Hi,
I am having problems with using checkpointing and testing with the use of DDP in multi-GPU setup. I guess that model in each process tries to save its model during the training and then load it at the test time. However, there is just one such model saved and therefore the other processes cannot find their saved model and I get the following error:
FileNotFoundError: [Errno 2] No such file or directory: '/home/vobecant/PhD/system_validation/results/debug_cifar10_multigpu_gradclip/checkpoints/ckpt_epoch=07-val_loss=0.80.ckpt'
I don't know how to test multi-GPU behavior with DDP in colab. I post the snippet here:
model = BoringModel()
parser = argparse.ArgumentParser()
parser.add_argument('--gpus_per_node', default=1, type=int)
parser.add_argument('--num_nodes', default=1, type=int)
parser.add_argument('--distributed_backend', default='ddp')
trainer_args = parser.parse_args()
callbacks = []
early_stopping = EarlyStopping('val_loss', patience=args.patience)
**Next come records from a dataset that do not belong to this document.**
/-- The row brings its frame into a free buffer, and with none free does nothing (log 7). Unicast and taken: the reply
OK goes to the head of the Reply Queue; with Hops of 1 or more the frame joins the Forward Queue marked TAKEN and
carries the restart mark, with Hops 0 the reply carries it. Broadcast from an authorised Src: with Hops of 1 or more
the forwarded frame carries the mark, with Hops 0 the item being sent, or with none being sent RESTART takes effect
at once. A mark already held lets no second one be set. Broadcast from a Src that is not authorised: the frame is
carried, with Hops of 1 or more, and nothing is marked. In every case the row is the classification of that frame,
Mark CLEAR, in its buffer. (section 2.4, section 10.6, section 2.2) -/
def Obligations.RestartIsMarked : Prop :=
  ∀ (s : State) (h : ReqHeader) (hops : Octet), s.resetHeld = false →
    (s.rx.freeBuffers = 0 → exec (.restart h hops) s = .next s) ∧
    (0 < s.rx.freeBuffers →
    let sent : Octet → Bool → Forwarded := fun mark restart =>
      { frame := { dest := h.dest, src := h.src, kind := 0x32, seq := h.seq, hops := hops - 1, mark := mark, payload := [6] }
        arrival := s.lineTime, arrivalOffset := s.time.offset, restartMark := restart }
    let reply : Bool → ReplyDesc := fun restart =>
      { kind := .reply, dest := h.src, src := h.dest, seq := h.seq, body := .fixed [0], restartMark := restart,
        restartReply := true }
    let held : Prop := s.marks ≠ 0
    let fewer : Receiver := { s.rx with freeBuffers := s.rx.freeBuffers - 1 }
    exec (.restart h hops) s = .next ({ s with rx := fewer }.classify
      { frame := { dest := h.dest, src := h.src, kind := 0x32, seq := h.seq, hops := hops, mark := 0, payload := [6] }
        arrival := s.lineTime, arrivalOffset := s.time.offset }).settle ∧
    (h.dest = 0xFF → s.owner ≠ 0xFF → s.owner ≠ h.src →
      (hops ≠ 0 → exec (.restart h hops) s = .next
        { s with rx := fewer, port := { s.port with forward := s.port.forward ++ [sent 0 false] } }.settle) ∧
      (hops = 0 → exec (.restart h hops) s = .next s.settle)) ∧
    (∀ e, s.Takes h 0x32 e → ∀ restart : Bool, (restart = true ↔ ¬ held) →
      (hops ≠ 0 → exec (.restart h hops) s = .next
        { s with rx := fewer, port := { s.port with
            replies := reply false :: s.port.replies, forward := s.port.forward ++ [sent 1 restart] } }.settle) ∧
      (hops = 0 → exec (.restart h hops) s = .next
        { s with port := { s.port with replies := reply restart :: s.port.replies } }.settle)) ∧
    (h.dest = 0xFF → (s.owner = 0xFF ∨ s.owner = h.src) → ∀ restart : Bool, (restart = true ↔ ¬ held) →
      (hops ≠ 0 → exec (.restart h hops) s = .next
        { s with rx := fewer, port := { s.port with forward := s.port.forward ++ [sent 0 restart] } }.settle) ∧
      (hops = 0 → held → exec (.restart h hops) s = .next s.settle) ∧
      (hops = 0 → ¬ held → ∀ octets doneAt, s.port.tx = .sendingReply octets doneAt false →
        exec (.restart h hops) s =
          .next { s with port := { s.port with tx := .sendingReply octets doneAt true } }.settle) ∧
      (hops = 0 → ¬ held → ∀ octets doneAt f rest, s.port.tx = .sendingForward octets doneAt →
        s.port.forward = f :: rest → exec (.restart h hops) s =
          .next { s with port := { s.port with forward := { f with restartMark := true } :: rest } }.settle) ∧
      (hops = 0 → ¬ held → (s.port.tx = .idle ∨ ∃ ends, s.port.tx = .gap ends) →
        exec (.restart h hops) s = .next s.restartEffect.settle)))

/-- When the marked item has been sent, FE_SENT and RESTART_EFFECT alike answer the state written out here in full:
queues, ring, wheel, faults and notices emptied, receiver SETTLING, transmitter in GAP at the staged rate, Time Base
UNSYNCED with its count and offset, scheduler HALTED with its slot number, every channel at its safe level; tables,
CONFIG, owner, filters, LastTags, line time and slot number kept. Where a break stands at that moment the receiver
still waits for its end (log 17). That FE_SENT and RESTART_EFFECT answer alike (log 3) and that the freed records
join the free list in link order (log 14) are the model's. (section 10.6, section 3.7, section 8.5) -/
def Obligations.RestartTakesEffect : Prop :=
  ∀ (s : State) (octets : List Octet) (doneAt : Ticks), s.resetHeld = false → s.At doneAt →
    (s.port.tx = .sendingReply octets doneAt true ∨
      (s.port.tx = .sendingForward octets doneAt ∧ ∃ f rest, s.port.forward = f :: rest ∧ f.restartMark = true)) →
    let restarted : State :=
      { s with
        rate := s.cfg.lineRate
        rx := { state := .settling s.time.localCount, badCount := 0, lastDiscard := .none, inBreak := s.rx.inBreak,
                freeBuffers := 16 }
        port := { forward := [], replies := [], credit := 0, noticeSeq := 0,
                  tx := .gap (s.time.localCount + BitVec.ofNat 48 (2 * s.cfg.lineRate.charTicks)) }
        time := { localCount := s.time.localCount, offset := s.time.offset, sync := .unsynced, outliers := 0,
                  reference := none, syncTimer := none, holdoverTimer := none }
        sched := { state := .halted, curSlot := s.sched.curSlot,
                   free := s.sched.free ++ s.sched.wheel.map ActionRecord.id, wheel := [] }
        out := { table := s.out.table
                 chans := Vector.ofFn fun n =>
                   { level := (match s.out.table[n].safeLevel with
                       | .inactive => false
                       | .active => true
                       | .hold => s.out.chans[n].level)
                     pulseEnd := none, lastTag := s.out.chans[n].lastTag } }
        cap := { s.cap with ring := [], nextSeq := 0, gapPending := false, highest := none }
        faults := { latched := 0, active := 0 }
        notices := { queue := [], outstanding := false } }
    exec .feSent s = .next restarted ∧ exec .restartEffect s = .next restarted

/-- For each SlotExp k: the slot number of line time t is floor(t / 2^k) modulo 2^32; the distance from a to b is
congruent to b - a modulo 2^32 and lies in -2^31 to 2^31 - 1; a full turn of line time is a whole multiple of 2^32
slots for k in 8-16, so the last slot before the wrap has number 2^32 - 1 and the first after it 0; slot list i
holds the records whose Due is i modulo 256; the Time Base's current slot number is that of line time now; a CONFIG
write of SlotExp is taken for 8-16 only; SlotExp is 12 after power-on and pin reset. (R47) -/
def Obligations.SlotNumbersCountSlots : Prop :=
  (∀ (k : Nat) (t : Ticks), (slotOf k t).toNat = t.toNat / 2 ^ k % 2 ^ 32) ∧
  (∀ a b : SlotNo, -2 ^ 31 ≤ slotDistance a b ∧ slotDistance a b ≤ 2 ^ 31 - 1 ∧
    (slotDistance a b - ((b.toNat : Int) - a.toNat)) % 2 ^ 32 = 0) ∧
  (∀ k : Nat, 8 ≤ k → k ≤ 16 → 2 ^ (48 - k) % 2 ^ 32 = 0 ∧ slotOf k (BitVec.allOnes 48) = BitVec.allOnes 32 ∧
    slotOf k 0 = 0 ∧ slotOf k (BitVec.allOnes 48 + 1) = slotOf k (BitVec.allOnes 48) + 1) ∧
  (∀ (s : State) (i : BitVec 8), s.slotList i = s.sched.wheel.filter fun r => r.due.toNat % 256 = i.toNat) ∧
  (∀ s : State, s.slotNow = slotOf s.cfg.slotExp (s.time.localCount + s.time.offset)) ∧
  (∀ (c : ConfigFields) (v : Nat), (∃ d, c.put 0 v = some d) ↔ 8 ≤ v ∧ v ≤ 16) ∧
  ∀ straps inputs, (State.released straps inputs).cfg.slotExp = 12

/-- TICK adds one to the local count modulo 2^48, and with it to line time; the first tick after release takes each
line's filtered level from its pin with no candidate. CAPTURE_INPUT_CHANGE sets the pin; a level that differs from
the filtered level begins a candidate when none is held, with start now and duration FilterTime times 4 ticks; the
filtered level abandons one held; otherwise the filter stays. Before the first tick only the pin moves (log 1). That
a tick takes nothing that falls due (log 5) and samples no input after the first (log 26) is the model's choice:
each has a row of its own. (section 3.1, section 8.1) -/
def Obligations.TickAndInputsAreSampled : Prop :=
  ∀ s : State, s.resetHeld = false →
    let later : TimeBase := { s.time with localCount := s.time.localCount + 1 }
    (s.cap.sampled = true → exec .tick s = .next { s with time := later }) ∧
    (s.cap.sampled = false → exec .tick s = .next { s with time := later, cap := { s.cap with
      sampled := true, lines := Vector.ofFn fun n => { filtered := s.cap.pins.getLsbD n.val, candidate := none } } }) ∧
    (∀ t, exec .tick s = .next t → t.lineTime = s.lineTime + 1) ∧
    ∀ (n : Fin 8) (level : Bool), ∃ pins : BitVec 8,
      (∀ m : Fin 8, pins.getLsbD m.val = if m = n then level else s.cap.pins.getLsbD m.val) ∧
      (s.cap.sampled = false →
        exec (.captureInputChange n level) s = .next { s with cap := { s.cap with pins := pins } }) ∧
      (s.cap.sampled = true →
        let f := s.cap.lines[n]
        let seen : LineFilter :=
          if level = f.filtered then { f with candidate := none }
          else if f.candidate.isSome then f
          else { f with candidate := some { level := level, start := s.time.localCount,
                                            duration := BitVec.ofNat 48 (4 * s.cap.filterTime.toNat) } }
        exec (.captureInputChange n level) s =
          .next { s with cap := { s.cap with pins := pins, lines := s.cap.lines.set n seen } })

/-- A record's action handed to its channel changes that channel only: SET makes it ACTIVE, CLEAR INACTIVE, TOGGLE
inverts it, each removing PulseEnd; PULSE makes it ACTIVE with PulseEnd the local count plus Width modulo 2^48; the
Tag becomes LastTag. PULSE_EXPIRY, when the local count has reached PulseEnd, makes the channel INACTIVE and removes
PulseEnd, LastTag unchanged; before it, or with no pulse, it does nothing (log 4). (section 7.3, section 7.4) -/
def Obligations.ActionsAndPulsesOnChannels : Prop :=
  ∀ s : State,
    (∀ r : ActionRecord,
      let c : ChannelState :=
        { level := (match r.action with
            | .set => true
            | .clear => false
            | .toggle => !s.out.chans[r.channel].level
            | .pulse _ => true)
          pulseEnd := (match r.action with
            | .pulse w => some (s.time.localCount + BitVec.ofNat 48 w.toNat)
            | .set => none
            | .clear => none
            | .toggle => none)
          lastTag := some r.tag }
      s.applyAction r = { s with out := { s.out with chans := s.out.chans.set r.channel c } }) ∧
    ∀ n : Fin 16, s.resetHeld = false →
      (∀ ends, s.out.chans[n].pulseEnd = some ends → s.At ends → exec (.pulseExpiry n) s = .next
        { s with out := { s.out with
          chans := s.out.chans.set n { s.out.chans[n] with level := false, pulseEnd := none } } }) ∧
      (∀ ends, s.out.chans[n].pulseEnd = some ends → ¬ s.At ends → exec (.pulseExpiry n) s = .next s) ∧
      (s.out.chans[n].pulseEnd = none → exec (.pulseExpiry n) s = .next s)

/-- A SYNC from TimeSource with 11 octets is measured: M is MasterTime plus the signed Correction plus LinkDelay, e is M
less the arrival. The whole state after it follows the table of section 3.4 in each sync state, for small and large
errors: a step moves the offset by e, sets the reference to M and the outlier count to 0 and restarts the
SyncTimeout timer; an outlier in LOCKED only counts and restarts the timer. The SYNC_LOST condition ends in
UNSYNCED; SYNC_JUMP is raised on leaving LOCKED or HOLDOVER by a large error. Then, when line time's slot differs
from the current one, one time step event to it is taken, and none when e is 0: a boundary already reached is still
to come (log 22). Any other SYNC changes nothing. (section 3.3, section 3.4, section 3.5, section 3.6, section 3.2) -/
def Obligations.SyncStateMachine : Prop :=
  ∀ (s : State) (src : Octet) (arrival : Ticks), s.resetHeld = false →
    (∀ payload : List Octet, src ≠ s.cfg.timeSource ∨ payload.length ≠ 11 → exec (.sync src arrival payload) s = .next s) ∧
    ∀ (master : BitVec 48) (correction : BitVec 32) (syncSeq : Octet), src = s.cfg.timeSource →
      let m : Ticks := master + correction.signExtend 48 + BitVec.ofNat 48 s.cfg.linkDelay
      let e : Ticks := m - arrival
      let small := -(s.cfg.stepLimit : Int) ≤ e.toInt ∧ e.toInt ≤ s.cfg.stepLimit
      let timer : Option Ticks := some (s.time.localCount + BitVec.ofNat 48 (4000 * s.cfg.syncTimeout))
      let stepped : SyncState → State := fun st => { s with time :=
        { localCount := s.time.localCount, offset := s.time.offset + e, sync := st, outliers := 0,
          reference := some m, syncTimer := timer, holdoverTimer := none } }
      let now : Ticks := s.time.localCount + (s.time.offset + e)
      let slot : SlotNo := slotOf s.cfg.slotExp now
      let outlier := s.time.sync = .locked ∧ ¬ small ∧ s.time.outliers < 2
      let jumped : State := (stepped .acquiring).raise .syncJump now
      let takes : State → Prop := fun u =>
        exec (.sync src arrival (octetsOf 6 master ++ octetsOf 4 correction ++ [syncSeq])) s = .next u.settle
      let steps : State → Prop := fun u =>
        (e = 0 ∨ slot = s.sched.curSlot → takes u) ∧
        (e ≠ 0 → slot ≠ s.sched.curSlot → takes (u.timeStep slot now) ∧
          (u.timeStep slot now).settle.sched.curSlot = slot ∧ (u.timeStep slot now).settle.time = u.time)
      (s.time.sync = .unsynced → steps { stepped .acquiring with
        faults := { s.faults with active := s.faults.active &&& 0xF7 } }) ∧
      (s.time.sync ≠ .unsynced → small → steps (stepped .locked)) ∧
      (s.time.sync = .acquiring → ¬ small → steps (stepped .acquiring)) ∧
      (outlier → takes { s with time := { s.time with outliers := s.time.outliers + 1, syncTimer := timer } }) ∧
      (s.time.sync = .locked → ¬ small → 2 ≤ s.time.outliers → steps jumped) ∧
      (s.time.sync = .holdover → ¬ small → steps jumped) ∧
      jumped.time = (stepped .acquiring).time ∧ jumped.sched.curSlot = s.sched.curSlot ∧
      jumped.faults.latched.getLsbD 2 = true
setattr(trainer_args, 'early_stopping_callback', early_stopping)
filepath = os.path.join('./tmp', 'ckpt_{epoch:02d}-{val_loss:.2f}')
checkpoint_callback = pl.callbacks.ModelCheckpoint(monitor=args.monitor, filepath=filepath)
setattr(trainer_args, 'checkpoint_callback', checkpoint_callback)
callbacks.append(checkpoint_callback)
lr_monitor = LearningRateMonitor(logging_interval='epoch')
callbacks.append(lr_monitor)
setattr(trainer_args, 'callback', callbacks)
tb_logger = pl_loggers.TensorBoardLogger(args.logs_dir)
setattr(trainer_args, 'logger', tb_logger)
print('Used callbacks: {}'.format(callbacks))
trainer = pl.Trainer.from_argparse_args(trainer_args, callbacks=callbacks,
checkpoint_callback=checkpoint_callback, max_epoch=1)
trainer.fit(model, datamodule=dm)
result = trainer.test() if (args.monitor and args.val_size > 0) else trainer.test(model)
print(result)
trainer.test()
Test the model with the best model saved during the training.
Hi! thanks for your contribution!, great first issue!
@justusschock maybe you can take a stab
I encountered the same issue and my temporary fix is removing val_acc or val_loss from the checkpoint file name:
checkpoint_callback = ModelCheckpoint(monitor='val_acc',
mode='max',
- filepath='%s/{epoch:02d}-{val_acc:.2f}' % model_dir,
+ filepath='%s/{epoch:02d}' % model_dir,
The processes should have the same copy of the current model. They are getting different val_loss/val_acc because they evaluate the model on different subsets of the dataset.
Ideally, ModelCheckpoint() should aggregate the metrics from all processes before saving the new best model.
@mzweilin agreed! however we do offer the metrics API which handles this, we urge users to move towards this: https://pytorch-lightning.readthedocs.io/en/latest/metrics.html
The issue is related to ensuring that sync_dist is enabled for val results. Using the bug report model modify:
def validation_step(self, batch, batch_idx):
output = self.layer(batch)
loss = self.loss(batch, output)
return {"x": loss}
def validation_step(self, batch, batch_idx):
output = self.layer(batch)
loss = self.loss(batch, output)
self.log("x", loss, sync_dist=True)
This will ensure that the validation metric is synced across distributed process. Feel free to re-open this issue if it doesn't work :)